Labour has belatedly recognised there is great value in owning your own home but is still not facing up to the real reasons why this has become an impossibility for so many New Zealand families.
If Labour is serious about promoting an ownership society it should look at what needs to underpin that, including an ownership economy. Instead, it is encouraging even more foreign ownership of our land, buildings and businesses, exposing us to the fickleness of global speculators and leaving us with less control over our economic destiny.
The same argument applies to the Government’s free-trade agenda. Trade Minister Jim Sutton insulted tens of thousands of New Zealand workers in the House this week when he said that “it is the nature of economic progress that there is change and lower-paid, less-productive jobs give way to higher-skilled, better-paying jobs”.
That statement was insulting because he was telling all those Kiwi workers who are already highly-skilled and highly-productive but on low wages that Labour doesn’t believe their jobs are worth saving.
He was also perpetuating a myth that these workers will be able to get higher-skilled, better-paid jobs. How many clothing machinists are going to become computer programmers overnight?
And he refuses to face up to the Government’s responsibility to protect New Zealand businesses and workers from sweatshop imports that have been made by modern-day slaves.
That’s simply not good enough. Kiwis believe that everyone deserves a fair go and we will hold Labour to account for trying to undermine that.
New Zealanders expect us to govern wisely in the interests of both the planet and its people. And they want to know what the future will be like for their children as much as they are concerned about the present. We will do our best to make sure Kiwis get what they deserve.
We’re better prepared for the election than we have ever been before. Over fifty candidates have now been approved to stand, and sixteen have already been selected for electorates. The quality of our candidates is also superb. We have an excellent balance of experience – including the 48 years of Parliamentary experience of our eight returning MPs – and a wealth of new talent. Thirteen electorates have already paid their full three-year campaign levy, and most others are on their way. We have more policy than ever before, and no shortage of issues to campaign on.
But there are no grounds for complacency, which is why we are all here. The Greens are currently polling between 4.7 and 6.9 percent, so we will have to work hard and smart to lift our vote. In 2002, we increased our support by 35 percent, and won two more seats. How much can we increase it this time?
At last year’s AGM, I challenged our members to take our message to the streets. I’m pleased that many have taken this up with gusto and I know Russel has plans for even more activity to raise our profile ahead of the formal campaign.

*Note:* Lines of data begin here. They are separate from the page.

-- ==== Sys2Proof/Machine/Wire.lean ====
section
/-! DEFINITION. Packets as they stand on a link: the header flit, its check, the copies of the partition tag, the check bits
of the payload, and the outer flit between devices (R316 to R321, R325, R327, R328, R330). -/

namespace Sys2Proof.Machine

/-! ### The header flit (R319, R320) -/

/-- Kind and number of an endpoint: a compute core by its logical position, a home by its channel, a park by its index,
and an I/O endpoint by its unit. A system core stands on an I/O die; its unit number here is its id (DESIGN CHOICE, log
entry 79). -/
def Endpoint.code : Endpoint → Nat × Nat
  | .core n => if n < 2048 then (0, n) else (3, n)
  | .home n => (1, n)
  | .park n => (2, n)
  | .io n => (3, n)

/-- TYPE of a packet (R320). -/
def Payload.typ : Payload → Nat
  | .read .. => 0
  | .write => 1
  | .commit _ => 2
  | .atomic .. => 3
  | .reduce _ => 4
  | .winLoad .. => 5
  | .winStore _ => 5
  | .bar _ => 6
  | .data .. => 7
  | .ack => 8
  | .ackCopy _ => 8
  | .block => 9
  | .fill => 9
  | .rows _ => 4
  | .part t => t
  | .stealReq .. => 10
  | .countUpd .. => 10
  | .stealRep .. => 11
  | .stealLaunch => 11
  | .stealBlocks => 11
  | .contribution .. => 12
  | .collResult .. => 13
  | .collStatus .. => 14
  | .ctrl .. => 15

/-- Bytes of a size. -/
def Size.bytes : Size → Nat | .b => 1 | .h => 2 | .w => 4 | .d => 8

/-- What a packet of the model carries as payload, as bytes: the formats of R327 and R328, else what it carries. -/
def Packet.content (p : Packet) : List Byte :=
  match p.load with
  | .read .. => []
  | .winLoad .. => []
  | .ack => []
  | .ackCopy _ => []
  | .collStatus .. => []
  | .bar _ => List.replicate 8 0
  | .stealReq .. => List.replicate 32 0
  | .countUpd .. => List.replicate 32 0
  | .stealRep .. => List.replicate 32 0
  | .contribution _ c => c.data.flatMap fun d => (bytesOfDword d).take (Size.bytes c.es)
  | .rows l => l.flatMap Prod.snd
  | .atomic _ cmp => p.bytes ++ cmp
  | _ => p.bytes

/-- Packets of 256 payload bytes that go before this one, which then carries the rest (R316). -/
def Packet.lead (p : Packet) : Nat := (p.content.length - 1) / 256

/-- Bytes of payload of a packet itself. -/
def Packet.payloadBytes (p : Packet) : Nat := p.content.length - 256 * p.lead

/-- A packet and those that go before it in its stream, in order (R316). -/
def Packet.split (p : Packet) : List Packet :=
  (List.range p.lead).map (fun i => { p with load := .part p.load.typ, bytes := (p.content.drop (256 * i)).take 256 }) ++ [p]

/-- LEN: payload flits of 32 bytes, at most 8. -/
def Packet.len (p : Packet) : Nat := (p.payloadBytes + 31) / 32

/-- ADDR, as TYPE assigns: of SREQ and SREP its low two bits tell the formats apart (R327, R328). -/
def Packet.addr (p : Packet) : Nat :=
  match p.load with
  | .stealReq .. => 0
  | .countUpd .. => 1
  | .stealRep .. => 0
  | .stealLaunch => 1
  | .stealBlocks => 2
  | .bar u => u.off
  | .ctrl _ off => off
  | _ => p.pa

/-- MASK: byte enables of the first payload flit. -/
def Packet.mask (p : Packet) : Nat :=
  match p.load with
  | .commit _ => p.lane % 2 ^ 32
  | .block => p.lane % 2 ^ 32
  | _ => (2 ^ Nat.min 32 p.payloadBytes - 1) * 2 ^ (if p.payloadBytes ≤ 16 then p.addr % 16 else 0) % 2 ^ 32

/-- Header bits [239:0] (R319). -/
def Packet.headerLow (p : Packet) : Nat :=
  let put (hi lo x : Nat) : Nat := x % 2 ^ (hi + 1 - lo) * 2 ^ lo
  put 239 224 p.seq + put 223 212 p.ctx + put 211 209 p.vc + put 208 205 p.len + put 204 199 p.load.typ
    + put 198 197 p.dst.code.1 + put 196 181 p.dst.code.2 + put 180 179 p.src.code.1 + put 178 163 p.src.code.2
    + put 162 107 p.addr + put 106 59 p.ts + put 58 27 p.mask

/-- One bit into the CRC-16 with generator x^16 + x^12 + x^5 + 1 (R321). -/
def crcBit (c : Nat) (b : Bool) : Nat :=
  let d := 2 * c % 2 ^ 16
  if c.testBit 15 != b then d ^^^ 0x1021 else d

/-- HCHK of header bits [239:0], taken from bit 239 down; initial value 0xFFFF, no final inversion (R321). -/
def hchk (low : Nat) : Nat := (List.range 240).reverse.foldl (fun c i => crcBit c (low.testBit i)) 0xFFFF

/-- The whole header flit (R319). -/
def Packet.header (p : Packet) : Nat := hchk p.headerLow * 2 ^ 240 + p.headerLow

/-! ### The outer flit (R330) -/

/-- Coordinates of a device as the outer flit has them: x above y above z. -/
def devCode (p : Nat × Nat × Nat) : Nat := p.1 % 2 ^ 8 * 2 ^ 14 + p.2.1 % 2 ^ 7 * 2 ^ 7 + p.2.2 % 2 ^ 7

/-- The outer flit of a packet between devices: HOPS, SDEV and DDEV. -/
def outerFlit (hops : Nat) (src dst : Nat × Nat × Nat) : Nat := hops % 2 ^ 8 * 2 ^ 56 + devCode src * 2 ^ 34 + devCode dst

/-- The way round a ring of `n` from `a` to `b`: the shorter, the positive one on a tie (R330). -/
def ringWay (n a b : Nat) : Nat := if (b + n - a) % n ≤ n / 2 then 0 else 1

/-- Hops on a ring of `n`, the shorter way. -/
def ringHops (n a b : Nat) : Nat := Nat.min ((b + n - a) % n) ((a + n - b) % n)

/-- Device hops from one device to another: x, then y, then z (R330). -/
def hopsTo (a b : Nat × Nat × Nat) : Nat := ringHops 256 a.1 b.1 + ringHops 128 a.2.1 b.2.1 + ringHops 128 a.2.2 b.2.2

/-- A packet that has taken 255 device hops is discarded on its way, as a header error (R330). -/
def tooFar (a b : Nat × Nat × Nat) : Bool := 255 ≤ hopsTo a b

/-! ### What the checks say (R321, R325) -/

/-- Bits of a packet on the wire, as `flips` names them: the header's and the 15 of its three copies of PTAG, then of each
payload flit 266, its 10 check bits among them, and 15 of its own copies of PTAG (R321). -/
def Packet.wireBits (p : Packet) : Nat := 271 + 281 * p.len

/-- A number with some of its bits changed: those that `flips` names from bit `lo` on, `n` of them. -/
def flipped (flips : List Nat) (lo n x : Nat) : Nat :=
  flips.foldl (fun y b => if lo ≤ b && b < lo + n then y ^^^ 2 ^ (b - lo) else y) x

/-- A received header is one a router lets pass: HCHK matches, VC, LEN and TYPE are in range, and ADDR[1:0] of an SREQ is
0 or 1 (R319 to R321, R327). -/
def headerOk (h : Nat) : Bool :=
  let f (lo n : Nat) : Nat := h / 2 ^ lo % 2 ^ n
  hchk (f 0 240) == f 240 16 && f 209 3 ≤ 4 && f 205 4 ≤ 8 && f 199 6 < 16 && !(f 199 6 == 10 && 2 ≤ f 107 2)

/-- The tag that the majority of the copies of PTAG from a bit on names, as received; none when no two are equal (R325). -/
def Packet.tagAt (p : Packet) (lo : Nat) : Option Nat :=
  let copy (i : Nat) : Nat := flipped p.flips (lo + 5 * i) 5 p.ptag
  if copy 0 = copy 1 || copy 0 = copy 2 then some (copy 0) else if copy 1 = copy 2 then some (copy 1) else none

/-- The tag that the header flit's copies name. -/
def Packet.tag (p : Packet) : Option Nat := p.tagAt 256

/-- Of some flit no two copies of PTAG are equal (R325). -/
def Packet.untagged (p : Packet) : Bool := p.tag.isNone || (List.range p.len).any fun i => (p.tagAt (271 + 281 * i + 266)).isNone

/-- Bits changed in each payload flit. -/
def Packet.flitFlips (p : Packet) : List Nat :=
  (List.range p.len).map fun i => (p.flips.filter fun b => 271 + 281 * i ≤ b && b < 271 + 281 * i + 266).length

/-- Payload flits in which a router corrects a bit (R321). -/
def Packet.fixes (p : Packet) : Nat := (p.flitFlips.filter fun n => n = 1).length

/-- What the checks of a packet say. An error of the header that its check does not see, and one of three or more bits in
a flit, stand as the model says: without effect, and uncorrectable (DESIGN CHOICE, log entry 79). -/
def Packet.err (p : Packet) : PktErr :=
  if p.flips.isEmpty then .clean
  else if p.untagged then .untagged
  else if !headerOk (flipped p.flips 0 256 p.header) then .header
  else if p.flitFlips.any fun n => 2 ≤ n then .uncorrectable
  else if p.fixes = 0 then .clean
  else .corrected

end Sys2Proof.Machine
end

I started the political year with fellow Greens giving away reusable shopping bags to people visiting Golden Bay. Being Green isn’t some sort of election stunt we pull every three years. One of our greatest strengths is that we walk the talk, that we mean what we say. We may be disparaged by conventional politicians and commentators who write us off as zealots but I know the public respond positively to the stands we take.
We have every right to be zealous about protecting the environment, about achieving fairness and justice for all people. We have every right to be passionate about peace and democracy, and we have every reason to be ourselves.
In 1999, we were the sexy party. In 2002, some found us scary. This year, I want us to reinforce that we are both serious and stable. I want us to stand on our record. I want us to leave voters in no doubt that we are ready for the responsibility of government.